Prof. Maxim C. Cheeran is an Associate Professor at the College of Veterinary Medicine. Dr. Cheeran’s primary research focus is in infectious diseases primarily studying the sequelae ensuing from damage caused by both the pathogen and the immune response it generates. Dr. Cheeran studies pathogens that affect both humans and agricultural species, particularly those that infect the brain, gastrointestinal and respiratory tracts. Dr. Cheeran’ laboratory has developed reagents and immune assays to detect and evaluate infectious agents, particularly Influenza virus, in laboratory settings.

Our Team Leader

Dr. Kai Wu is a postdoctoral research associate in the Department of Electrical and Computer Engineering at University of Minnesota.

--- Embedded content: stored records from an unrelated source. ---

/-! modWg changes wgs alone. -/

@[simp] theorem modWg_agenda (s : State) (g : WgRef) (f : Workgroup → Workgroup) : (modWg s g f).agenda = s.agenda := rfl
@[simp] theorem modWg_run (s : State) (g : WgRef) (f : Workgroup → Workgroup) : (modWg s g f).run = s.run := rfl
@[simp] theorem modWg_runs (s : State) (g : WgRef) (f : Workgroup → Workgroup) : (modWg s g f).runs = s.runs := rfl
@[simp] theorem modWg_fresh (s : State) (g : WgRef) (f : Workgroup → Workgroup) : (modWg s g f).fresh = s.fresh := rfl
@[simp] theorem modWg_nextId (s : State) (g : WgRef) (f : Workgroup → Workgroup) : (modWg s g f).nextId = s.nextId := rfl
@[simp] theorem modWg_swarms (s : State) (g : WgRef) (f : Workgroup → Workgroup) : (modWg s g f).swarms = s.swarms := rfl
@[simp] theorem modWg_cores (s : State) (g : WgRef) (f : Workgroup → Workgroup) : (modWg s g f).cores = s.cores := rfl
@[simp] theorem modWg_dies (s : State) (g : WgRef) (f : Workgroup → Workgroup) : (modWg s g f).dies = s.dies := rfl
@[simp] theorem modWg_mem (s : State) (g : WgRef) (f : Workgroup → Workgroup) : (modWg s g f).mem = s.mem := rfl
@[simp] theorem modWg_backing (s : State) (g : WgRef) (f : Workgroup → Workgroup) : (modWg s g f).backing = s.backing := rfl
@[simp] theorem modWg_dirty (s : State) (g : WgRef) (f : Workgroup → Workgroup) : (modWg s g f).dirty = s.dirty := rfl
@[simp] theorem modWg_lineTags (s : State) (g : WgRef) (f : Workgroup → Workgroup) : (modWg s g f).lineTags = s.lineTags := rfl
@[simp] theorem modWg_keyed (s : State) (g : WgRef) (f : Workgroup → Workgroup) : (modWg s g f).keyed = s.keyed := rfl
@[simp] theorem modWg_l2Tags (s : State) (g : WgRef) (f : Workgroup → Workgroup) : (modWg s g f).l2Tags = s.l2Tags := rfl
@[simp] theorem modWg_host (s : State) (g : WgRef) (f : Workgroup → Workgroup) : (modWg s g f).host = s.host := rfl
@[simp] theorem modWg_sectors (s : State) (g : WgRef) (f : Workgroup → Workgroup) : (modWg s g f).sectors = s.sectors := rfl
@[simp] theorem modWg_announcements (s : State) (g : WgRef) (f : Workgroup → Workgroup) : (modWg s g f).announcements = s.announcements := rfl
@[simp] theorem modWg_asyncs (s : State) (g : WgRef) (f : Workgroup → Workgroup) : (modWg s g f).asyncs = s.asyncs := rfl
@[simp] theorem modWg_atomics (s : State) (g : WgRef) (f : Workgroup → Workgroup) : (modWg s g f).atomics = s.atomics := rfl
@[simp] theorem modWg_cellWaits (s : State) (g : WgRef) (f : Workgroup → Workgroup) : (modWg s g f).cellWaits = s.cellWaits := rfl
@[simp] theorem modWg_mmas (s : State) (g : WgRef) (f : Workgroup → Workgroup) : (modWg s g f).mmas = s.mmas := rfl
@[simp] theorem modWg_versions (s : State) (g : WgRef) (f : Workgroup → Workgroup) : (modWg s g f).versions = s.versions := rfl
@[simp] theorem modWg_launches (s : State) (g : WgRef) (f : Workgroup → Workgroup) : (modWg s g f).launches = s.launches := rfl
@[simp] theorem modWg_nextSeq (s : State) (g : WgRef) (f : Workgroup → Workgroup) : (modWg s g f).nextSeq = s.nextSeq := rfl
@[simp] theorem modWg_queues (s : State) (g : WgRef) (f : Workgroup → Workgroup) : (modWg s g f).queues = s.queues := rfl
@[simp] theorem modWg_contexts (s : State) (g : WgRef) (f : Workgroup → Workgroup) : (modWg s g f).contexts = s.contexts := rfl
@[simp] theorem modWg_pageRequests (s : State) (g : WgRef) (f : Workgroup → Workgroup) : (modWg s g f).pageRequests = s.pageRequests := rfl
@[simp] theorem modWg_prAllocation (s : State) (g : WgRef) (f : Workgroup → Workgroup) : (modWg s g f).prAllocation = s.prAllocation := rfl
@[simp] theorem modWg_killList (s : State) (g : WgRef) (f : Workgroup → Workgroup) : (modWg s g f).killList = s.killList := rfl
@[simp] theorem modWg_kills (s : State) (g : WgRef) (f : Workgroup → Workgroup) : (modWg s g f).kills = s.kills := rfl
@[simp] theorem modWg_migrating (s : State) (g : WgRef) (f : Workgroup → Workgroup) : (modWg s g f).migrating = s.migrating := rfl
@[simp] theorem modWg_precopies (s : State) (g : WgRef) (f : Workgroup → Workgroup) : (modWg s g f).precopies = s.precopies := rfl
@[simp] theorem modWg_views (s : State) (g : WgRef) (f : Workgroup → Workgroup) : (modWg s g f).views = s.views := rfl
@[simp] theorem modWg_ocm (s : State) (g : WgRef) (f : Workgroup → Workgroup) : (modWg s g f).ocm = s.ocm := rfl
@[simp] theorem modWg_farRanges (s : State) (g : WgRef) (f : Workgroup → Workgroup) : (modWg s g f).farRanges = s.farRanges := rfl
@[simp] theorem modWg_clkns (s : State) (g : WgRef) (f : Workgroup → Workgroup) : (modWg s g f).clkns = s.clkns := rfl
@[simp] theorem modWg_cycle (s : State) (g : WgRef) (f : Workgroup → Workgroup) : (modWg s g f).cycle = s.cycle := rfl
@[simp] theorem modWg_mhz (s : State) (g : WgRef) (f : Workgroup → Workgroup) : (modWg s g f).mhz = s.mhz := rfl
@[simp] theorem modWg_synced (s : State) (g : WgRef) (f : Workgroup → Workgroup) : (modWg s g f).synced = s.synced := rfl
@[simp] theorem modWg_slew (s : State) (g : WgRef) (f : Workgroup → Workgroup) : (modWg s g f).slew = s.slew := rfl
@[simp] theorem modWg_powerCap (s : State) (g : WgRef) (f : Workgroup → Workgroup) : (modWg s g f).powerCap = s.powerCap := rfl
@[simp] theorem modWg_powered (s : State) (g : WgRef) (f : Workgroup → Workgroup) : (modWg s g f).powered = s.powered := rfl
@[simp] theorem modWg_fwLayout (s : State) (g : WgRef) (f : Workgroup → Workgroup) : (modWg s g f).fwLayout = s.fwLayout := rfl
@[simp] theorem modWg_fwPending (s : State) (g : WgRef) (f : Workgroup → Workgroup) : (modWg s g f).fwPending = s.fwPending := rfl
@[simp] theorem modWg_msix (s : State) (g : WgRef) (f : Workgroup → Workgroup) : (modWg s g f).msix = s.msix := rfl
@[simp] theorem modWg_replies (s : State) (g : WgRef) (f : Workgroup → Workgroup) : (modWg s g f).replies = s.replies := rfl
@[simp] theorem modWg_machineChecks (s : State) (g : WgRef) (f : Workgroup → Workgroup) : (modWg s g f).machineChecks = s.machineChecks := rfl
@[simp] theorem modWg_lastFetch (s : State) (g : WgRef) (f : Workgroup → Workgroup) : (modWg s g f).lastFetch = s.lastFetch := rfl
@[simp] theorem modWg_foragerErrors (s : State) (g : WgRef) (f : Workgroup → Workgroup) : (modWg s g f).foragerErrors = s.foragerErrors := rfl
@[simp] theorem modWg_fabric (s : State) (g : WgRef) (f : Workgroup → Workgroup) : (modWg s g f).fabric = s.fabric := rfl

/-! modTask changes wgs alone. -/

@[simp] theorem modTask_agenda (s : State) (g : WgRef) (f : Task → Task) : (modTask s g f).agenda = s.agenda := rfl
@[simp] theorem modTask_run (s : State) (g : WgRef) (f : Task → Task) : (modTask s g f).run = s.run := rfl
@[simp] theorem modTask_runs (s : State) (g : WgRef) (f : Task → Task) : (modTask s g f).runs = s.runs := rfl
@[simp] theorem modTask_fresh (s : State) (g : WgRef) (f : Task → Task) : (modTask s g f).fresh = s.fresh := rfl
@[simp] theorem modTask_nextId (s : State) (g : WgRef) (f : Task → Task) : (modTask s g f).nextId = s.nextId := rfl
@[simp] theorem modTask_swarms (s : State) (g : WgRef) (f : Task → Task) : (modTask s g f).swarms = s.swarms := rfl
@[simp] theorem modTask_cores (s : State) (g : WgRef) (f : Task → Task) : (modTask s g f).cores = s.cores := rfl
@[simp] theorem modTask_dies (s : State) (g : WgRef) (f : Task → Task) : (modTask s g f).dies = s.dies := rfl
@[simp] theorem modTask_mem (s : State) (g : WgRef) (f : Task → Task) : (modTask s g f).mem = s.mem := rfl
@[simp] theorem modTask_backing (s : State) (g : WgRef) (f : Task → Task) : (modTask s g f).backing = s.backing := rfl
@[simp] theorem modTask_dirty (s : State) (g : WgRef) (f : Task → Task) : (modTask s g f).dirty = s.dirty := rfl
@[simp] theorem modTask_lineTags (s : State) (g : WgRef) (f : Task → Task) : (modTask s g f).lineTags = s.lineTags := rfl
@[simp] theorem modTask_keyed (s : State) (g : WgRef) (f : Task → Task) : (modTask s g f).keyed = s.keyed := rfl
@[simp] theorem modTask_l2Tags (s : State) (g : WgRef) (f : Task → Task) : (modTask s g f).l2Tags = s.l2Tags := rfl
@[simp] theorem modTask_host (s : State) (g : WgRef) (f : Task → Task) : (modTask s g f).host = s.host := rfl
@[simp] theorem modTask_sectors (s : State) (g : WgRef) (f : Task → Task) : (modTask s g f).sectors = s.sectors := rfl
@[simp] theorem modTask_announcements (s : State) (g : WgRef) (f : Task → Task) : (modTask s g f).announcements = s.announcements := rfl
@[simp] theorem modTask_asyncs (s : State) (g : WgRef) (f : Task → Task) : (modTask s g f).asyncs = s.asyncs := rfl
@[simp] theorem modTask_atomics (s : State) (g : WgRef) (f : Task → Task) : (modTask s g f).atomics = s.atomics := rfl
@[simp] theorem modTask_cellWaits (s : State) (g : WgRef) (f : Task → Task) : (modTask s g f).cellWaits = s.cellWaits := rfl
@[simp] theorem modTask_mmas (s : State) (g : WgRef) (f : Task → Task) : (modTask s g f).mmas = s.mmas := rfl
@[simp] theorem modTask_versions (s : State) (g : WgRef) (f : Task → Task) : (modTask s g f).versions = s.versions := rfl
@[simp] theorem modTask_launches (s : State) (g : WgRef) (f : Task → Task) : (modTask s g f).launches = s.launches := rfl
@[simp] theorem modTask_nextSeq (s : State) (g : WgRef) (f : Task → Task) : (modTask s g f).nextSeq = s.nextSeq := rfl
@[simp] theorem modTask_queues (s : State) (g : WgRef) (f : Task → Task) : (modTask s g f).queues = s.queues := rfl
@[simp] theorem modTask_contexts (s : State) (g : WgRef) (f : Task → Task) : (modTask s g f).contexts = s.contexts := rfl
@[simp] theorem modTask_pageRequests (s : State) (g : WgRef) (f : Task → Task) : (modTask s g f).pageRequests = s.pageRequests := rfl
@[simp] theorem modTask_prAllocation (s : State) (g : WgRef) (f : Task → Task) : (modTask s g f).prAllocation = s.prAllocation := rfl
@[simp] theorem modTask_killList (s : State) (g : WgRef) (f : Task → Task) : (modTask s g f).killList = s.killList := rfl
@[simp] theorem modTask_kills (s : State) (g : WgRef) (f : Task → Task) : (modTask s g f).kills = s.kills := rfl
@[simp] theorem modTask_migrating (s : State) (g : WgRef) (f : Task → Task) : (modTask s g f).migrating = s.migrating := rfl
@[simp] theorem modTask_precopies (s : State) (g : WgRef) (f : Task → Task) : (modTask s g f).precopies = s.precopies := rfl
@[simp] theorem modTask_views (s : State) (g : WgRef) (f : Task → Task) : (modTask s g f).views = s.views := rfl
@[simp] theorem modTask_ocm (s : State) (g : WgRef) (f : Task → Task) : (modTask s g f).ocm = s.ocm := rfl
@[simp] theorem modTask_farRanges (s : State) (g : WgRef) (f : Task → Task) : (modTask s g f).farRanges = s.farRanges := rfl
@[simp] theorem modTask_clkns (s : State) (g : WgRef) (f : Task → Task) : (modTask s g f).clkns = s.clkns := rfl
@[simp] theorem modTask_cycle (s : State) (g : WgRef) (f : Task → Task) : (modTask s g f).cycle = s.cycle := rfl
@[simp] theorem modTask_mhz (s : State) (g : WgRef) (f : Task → Task) : (modTask s g f).mhz = s.mhz := rfl
@[simp] theorem modTask_synced (s : State) (g : WgRef) (f : Task → Task) : (modTask s g f).synced = s.synced := rfl
@[simp] theorem modTask_slew (s : State) (g : WgRef) (f : Task → Task) : (modTask s g f).slew = s.slew := rfl
@[simp] theorem modTask_powerCap (s : State) (g : WgRef) (f : Task → Task) : (modTask s g f).powerCap = s.powerCap := rfl
@[simp] theorem modTask_powered (s : State) (g : WgRef) (f : Task → Task) : (modTask s g f).powered = s.powered := rfl
@[simp] theorem modTask_fwLayout (s : State) (g : WgRef) (f : Task → Task) : (modTask s g f).fwLayout = s.fwLayout := rfl
@[simp] theorem modTask_fwPending (s : State) (g : WgRef) (f : Task → Task) : (modTask s g f).fwPending = s.fwPending := rfl
@[simp] theorem modTask_msix (s : State) (g : WgRef) (f : Task → Task) : (modTask s g f).msix = s.msix := rfl
@[simp] theorem modTask_replies (s : State) (g : WgRef) (f : Task → Task) : (modTask s g f).replies = s.replies := rfl
@[simp] theorem modTask_machineChecks (s : State) (g : WgRef) (f : Task → Task) : (modTask s g f).machineChecks = s.machineChecks := rfl
@[simp] theorem modTask_lastFetch (s : State) (g : WgRef) (f : Task → Task) : (modTask s g f).lastFetch = s.lastFetch := rfl
@[simp] theorem modTask_foragerErrors (s : State) (g : WgRef) (f : Task → Task) : (modTask s g f).foragerErrors = s.foragerErrors := rfl
@[simp] theorem modTask_fabric (s : State) (g : WgRef) (f : Task → Task) : (modTask s g f).fabric = s.fabric := rfl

He received his Ph.D. degree in Electrical Engineering from University of Minnesota in 2017. His research interests include Giant Magnetoresistance (GMR)- and tunnel magnetoresistance (TMR)-based biosensors, Magnetic Particle Spectroscopy (MPS)-based biosensors, magnetic brain stimulation and mapping, magnetic hyperthermia, magnetic nanoparticles, nanotubes, nanowires, and micromagnetic simulations.

Our Team Leader

Dr. Venkatramana D Krishna is currently a research associate (Researcher 6) at the College of Veterinary Medicine. For the past 6 years, he has worked in various projects with Dr. Cheeran. For the past 5 years, he has been involved in collaborative projects with Dr. Wang in the use of nanotechnology to develop biosensors to detect infectious agents in animals and have published papers together.